As a business owner, you have two sale options available to you when it’s time for you to leave the business – internal transfer or external transfer.
Internal transfers give you the opportunity to sell to family, management, or a group of employees. An external transfer is a sale to a buyer that’s not affiliated with your business. Which is right for you? These are the key elements of an external sale to help inform your decision.
Basics of an external transfer
An external transfer is a sale to a strategic buyer or a financial buyer. This could be a large company within your industry or a private equity firm. You have a couple options to execute the sale.
- You could consult with your network of professional advisors – lawyers, accountants, business valuation experts, financial advisors, bankers – to help prepare for the sale, structure the deal, identify a suitable buyer, and more.
- Or you could work with an investment banker or broker to market your company. They may approach select buyers quietly or people within your network. They may also notify the public to inspire interest and attract more buyers.
Nine factors to consider
Depending on your goals and plans for retirement, some of the following factors may strike you as a pro or con.
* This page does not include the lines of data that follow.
-- ==== Sys2Proof/Certificates/Slice0/Obligations.lean ====
section
/-! DEFINITION. The statements for the provers, in the terms of the spec's rules, and the few words they are stated
with. A statement over states that hold a fault or inconsistent flags means those states too. -/

namespace Sys2Proof.Claims

open Sys2Proof.Machine

/-- `s` with one more response and nothing else changed. -/
def answered (s : State) (r : Response) : State := { s with responses := s.responses ++ [r] }

/-- `s` after fault entry with fault `f` of code `code`: the record, the response and nothing else changed. -/
def faulted (s : State) (f : Fault) (code : Nat) : State :=
  { s with fault := some f, responses := s.responses ++ [.fault code] }

/-- The operation's mnemonic as the opcode table spells it. -/
def mnemonic : Instr → String
  | .readByte _ => "READ_BYTE"
  | .writeByte _ _ => "WRITE_BYTE"
  | .readWordLe _ => "READ_WORD_LE"
  | .readWordBe _ => "READ_WORD_BE"
  | .writeWordLe _ _ => "WRITE_WORD_LE"
  | .writeWordBe _ _ => "WRITE_WORD_BE"
  | .reset => "RESET"

/-- The three operations that read. -/
def isRead : Instr → Bool
  | .readByte _ => true
  | .readWordLe _ => true
  | .readWordBe _ => true
  | _ => false

/-- `w[7:0]`. -/
def lo (w : Word) : Byte := w.setWidth 8

/-- `w[15:8]`. -/
def hi (w : Word) : Byte := (w >>> 8).setWidth 8

/-- The fault an operation raises when it is accepted under the flags `f`, by the last column of `60_exceptions.md`
rule R160's table, with the information rules R162 and R163 record. -/
def expectedFault (f : Flags) : Instr → Option Fault
  | .readByte a => readFault a
  | .readWordLe a => wordReadFault a
  | .readWordBe a => wordReadFault a
  | .writeWordLe a _ => topFault a
  | .writeWordBe a _ => topFault a
  | .writeByte _ _ => none
  | .reset => none
where
  readFault (a : Addr) : Option Fault :=
    if f.basicOn = true ∧ 0xC000 ≤ a.toNat ∧ a.toNat ≤ 0xCFFF then
      some (.bankIndexOutOfRange .basicRom a.toNat) else none
  wordReadFault (a : Addr) : Option Fault :=
    if a.toNat = 0xFFFF then some (.addressOutOfRange 0xFFFF)
    else if f.basicOn = true ∧ a.toNat = 0xBFFF then some (.bankIndexOutOfRange .basicRom 0xC000)
    else readFault a
  topFault (a : Addr) : Option Fault :=
    if a.toNat = 0xFFFF then some (.addressOutOfRange 0xFFFF) else none

/-- The form of the response rule R88 gives an operation, or a fault. -/
def answers : Instr → Response → Prop
  | .readByte _, .byte _ => True
  | .readWordLe _, .word _ => True
  | .readWordBe _, .word _ => True
  | .writeByte _ _, .wrote _ => True
  | .writeWordLe _ _, .wrote _ => True
  | .writeWordBe _ _, .wrote _ => True
  | .reset, .done => True
  | _, .fault _ => True
  | _, _ => False

/-- An operation that cannot fault whatever the flags are: no word operation at 0xFFFF, and no read that touches
0xC000 to 0xCFFF. -/
def faultFree : Instr → Prop
  | .readByte a => a.toNat < 0xC000 ∨ 0xCFFF < a.toNat
  | .readWordLe a => a.toNat ≠ 0xFFFF ∧ (a.toNat < 0xBFFF ∨ 0xCFFF < a.toNat)
  | .readWordBe a => a.toNat ≠ 0xFFFF ∧ (a.toNat < 0xBFFF ∨ 0xCFFF < a.toNat)
  | .writeWordLe a _ => a.toNat ≠ 0xFFFF
  | .writeWordBe a _ => a.toNat ≠ 0xFFFF
  | .writeByte _ _ => True
  | .reset => True

/-- The flags of each latch value, the eight rows of `42_latch.md` rule R121. -/
def flagRow (latch : Nat) : Flags :=
  match latch with
  | 0 => { chargenOn := false, ioOn := false, basicOn := false, kernalOn := false }
  | 1 => { chargenOn := true, ioOn := false, basicOn := false, kernalOn := false }
  | 2 => { chargenOn := true, ioOn := false, basicOn := false, kernalOn := true }
  | 3 => { chargenOn := true, ioOn := false, basicOn := true, kernalOn := true }
  | 4 => { chargenOn := false, ioOn := false, basicOn := false, kernalOn := false }
  | 5 => { chargenOn := false, ioOn := true, basicOn := false, kernalOn := false }
  | 6 => { chargenOn := false, ioOn := true, basicOn := false, kernalOn := true }
  | _ => { chargenOn := false, ioOn := true, basicOn := true, kernalOn := true }

/-- The visible banks of the BASIC, D and KERNAL windows by latch value, the rows of `41_decode.md` rule R116. -/
def windowRow (latch : Nat) : BankKind × BankKind × BankKind :=
  match latch with
  | 0 => (.ram, .ram, .ram)
  | 1 => (.ram, .characterRom, .ram)
  | 2 => (.ram, .characterRom, .kernalRom)
  | 3 => (.basicRom, .characterRom, .kernalRom)
  | 4 => (.ram, .ram, .ram)
  | 5 => (.ram, .ioWindow, .ram)
  | 6 => (.ram, .ioWindow, .kernalRom)
  | _ => (.basicRom, .ioWindow, .kernalRom)

/-- The four images, and the RAM and I/O contents, have the lengths of their banks (`10_state.md` rule R26). -/
def rightLengths (p : ConstructParams) : Prop :=
  p.basicImage.length = 8192 ∧ p.charImage.length = 4096 ∧ p.kernalImage.length = 8192 ∧
    p.ramInit.length = 65536 ∧ p.ioInit.length = 4096

/-- Construction parameters of zeros, with any flags. -/
def zeroFilled (f : Flags) : ConstructParams where
  basicImage := List.replicate 8192 0
  charImage := List.replicate 4096 0
  kernalImage := List.replicate 8192 0
  ramInit := List.replicate 65536 0
  ioInit := List.replicate 4096 0
  flagsInit := f

/-- Everything but the RAM and I/O bytes, the flags and the responses is as in `s`. -/
def sameElsewhere (s t : State) : Prop :=
  t.basic = s.basic ∧ t.char = s.char ∧ t.kernal = s.kernal ∧ t.cartA = s.cartA ∧ t.cartB = s.cartB ∧
    t.requests = s.requests

end Sys2Proof.Claims

open Sys2Proof Sys2Proof.Machine Sys2Proof.Claims

/-! ## The request word -/

/-- `30_encoding.md`, the request format and the opcode map: the decoder reads back every encoded operation, with
every operand at every value. -/
def Obligations.EncodedOperationsDecodeToThemselves : Prop :=
  ∀ i : Instr, decode (encode i) = .ok i

/-- `30_encoding.md`, the request format and the opcode map: a word has at most one meaning, and no bit of it is
dropped. -/
def Obligations.DecodedWordsEncodeToThemselves : Prop :=
  ∀ (w : ReqWord) (i : Instr), decode w = .ok i → encode i = w

/-- `30_encoding.md`, the opcode map and the reserved words: the decoder accepts exactly the words some row of the
map selects by its mask. -/
def Obligations.DecoderAcceptsExactlyTheOpcodeMap : Prop :=
  ∀ w : ReqWord, (∃ i, decode w = .ok i) ↔ w.wellFormed = true

/-- `30_encoding.md`, the opcode map: "The seven rows are disjoint", and an operation's word is selected by its own
row. -/
def Obligations.EachOperationIsSelectedByItsOwnRow : Prop :=
  (∀ i : Instr, (opcodeMap.filter (·.selects (encode i))).map OpcodeRow.mnemonic = [mnemonic i]) ∧
  ∀ w : ReqWord, (opcodeMap.filter (·.selects w)).length ≤ 1

/-- The words of `95_test_vectors.md` B7: seven that decode and four that are reserved. -/
def Obligations.ListedRequestWordsDecode : Prop :=
  decode 0x00E0000000#40 = .ok (.readByte 0xE000) ∧
  decode 0x0100010005#40 = .ok (.writeByte 0x0001 0x05) ∧
  decode 0x0210000000#40 = .ok (.readWordLe 0x1000) ∧
  decode 0x03FFFE0000#40 = .ok (.readWordBe 0xFFFE) ∧
  decode 0x041000BEEF#40 = .ok (.writeWordLe 0x1000 0xBEEF) ∧
  decode 0x051002BEEF#40 = .ok (.writeWordBe 0x1002 0xBEEF) ∧
  decode 0x0600000000#40 = .ok .reset ∧
  decode 0x0700000000#40 = .error (.reservedOpcode 0x07) ∧
  decode 0x00E0000001#40 = .error (.dataNotZero 0x00 0x0001) ∧
  decode 0x0100010105#40 = .error (.dataNotZero 0x01 0x0105) ∧
  decode 0x0600010000#40 = .error (.addrNotZero 0x06 0x0001)

/-! ## The step -/

/-- A step runs the operation the next request word decodes to, on the state without that word. -/
def Obligations.StepRunsTheDecodedOperation : Prop :=
  ∀ (s : State) (w : ReqWord) (rest : List ReqWord) (i : Instr),
    s.requests = w :: rest → decode w = .ok i → step s = exec i { s with requests := rest }

/-- A word put where the block takes its next request is what the next step runs, on the state as it was (log 21). -/
def Obligations.FetchedTableWordRuns : Prop :=
  ∀ (s : State) (w : Nat) (i : Instr), decodeTableWord 40 w = some i → step (s.withFetchWord 40 w) = exec i s

/-- A step answers a next state on every word that is not reserved, refuses a reserved one by name (spec decision D3),
stays as it is with nothing pending (log 3), and never stops with a fault (log 8). -/
def Obligations.StepRefusesExactlyReservedWords : Prop :=
  ∀ s : State,
    (s.requests = [] → step s = .next s) ∧
    (∀ w rest, s.requests = w :: rest → w.wellFormed = true → ∃ t, step s = .next t) ∧
    (∀ w rest, s.requests = w :: rest → w.wellFormed = false →
      ∃ why, decode w = .error why ∧ step s = .refused (.reservedRequest why)) ∧
    ∀ f, step s ≠ .fault f

/-! ## Bank storage, address decoder, overlap arbiter -/

/-- A store is read back at its own index and at no other, whatever the storage holds. -/
def Obligations.StoredByteReadsBackAtItsIndexOnly : Prop :=
  ∀ (m : Memory) (i j : Nat) (v : Byte), (m.write i v).read j = if j = i then v else m.read j

/-- `40_bank.md` rule R100, for each of the five banks with its base and length: the byte at `address - base_offset`,
else a raise. -/
def Obligations.BankReadReturnsTheStoredByte : Prop :=
  ∀ (s : State) (a : Nat),
    (bankRead .ram a s = if a < 0x10000 then .ok (s.ram.read a) else .error (.bankIndexOutOfRange .ram a)) ∧
    (bankRead .basicRom a s = if 0xA000 ≤ a ∧ a < 0xC000 then .ok (s.basic.read (a - 0xA000))
      else .error (.bankIndexOutOfRange .basicRom a)) ∧
    (bankRead .characterRom a s = if 0xD000 ≤ a ∧ a < 0xE000 then .ok (s.char.read (a - 0xD000))
      else .error (.bankIndexOutOfRange .characterRom a)) ∧
    (bankRead .ioWindow a s = if 0xD000 ≤ a ∧ a < 0xE000 then .ok (s.io.read (a - 0xD000))
      else .error (.bankIndexOutOfRange .ioWindow a)) ∧
    (bankRead .kernalRom a s = if 0xE000 ≤ a ∧ a < 0x10000 then .ok (s.kernal.read (a - 0xE000))
      else .error (.bankIndexOutOfRange .kernalRom a))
Take note of each factor and how you rank the risks, benefits, etc. to help you determine whether this is the right option for you.
In an external transfer:
- Generally, business value is maximized.
- The cash you earn from the sale could be in the form of a lump sum or earn out.
- Your company’s brand is now in the hands of the buyer.
- Any future success is based on the condition of your company at the time of the sale and the buyer’s capabilities.
- There is an extensive due diligence period. If your company is in great shape, this process could take six months or more. If your company is not in great form, it will likely take longer.
- Buyers typically want a low price for high quality and minimal risk.
- You face some significant risks. You may have to assume all liabilities in an asset deal. And, if your sale is public knowledge, it could disrupt your business, employees, business partnerships, etc.
- You could be retained for three to five years in a consulting role.
- Costs may be high as many professionals will be involved – brokers, lawyers, CPAs, etc.
Key questions to ask
1. Can my business function without me?
If your business needs you to stick around to train new management, shore up business partnerships, and keep the brand equity strong – this type of sale may be tricky. Prospective buyers may not want to retain you.
This could be the right fit, if you trust your business can make it on its own.
2. How many potential buyers are out there?
If buyers are scarce and you need to sell quickly, an external transfer may be hard to execute. You could have better luck selling to a family member or group of current employees.
Succession planning takes time. You need to know which sale factors matter most to you and how they impact your transition, buyer selection, and terms of the deal.
Consult with your professional team years in advance to make sure you’re on the right path.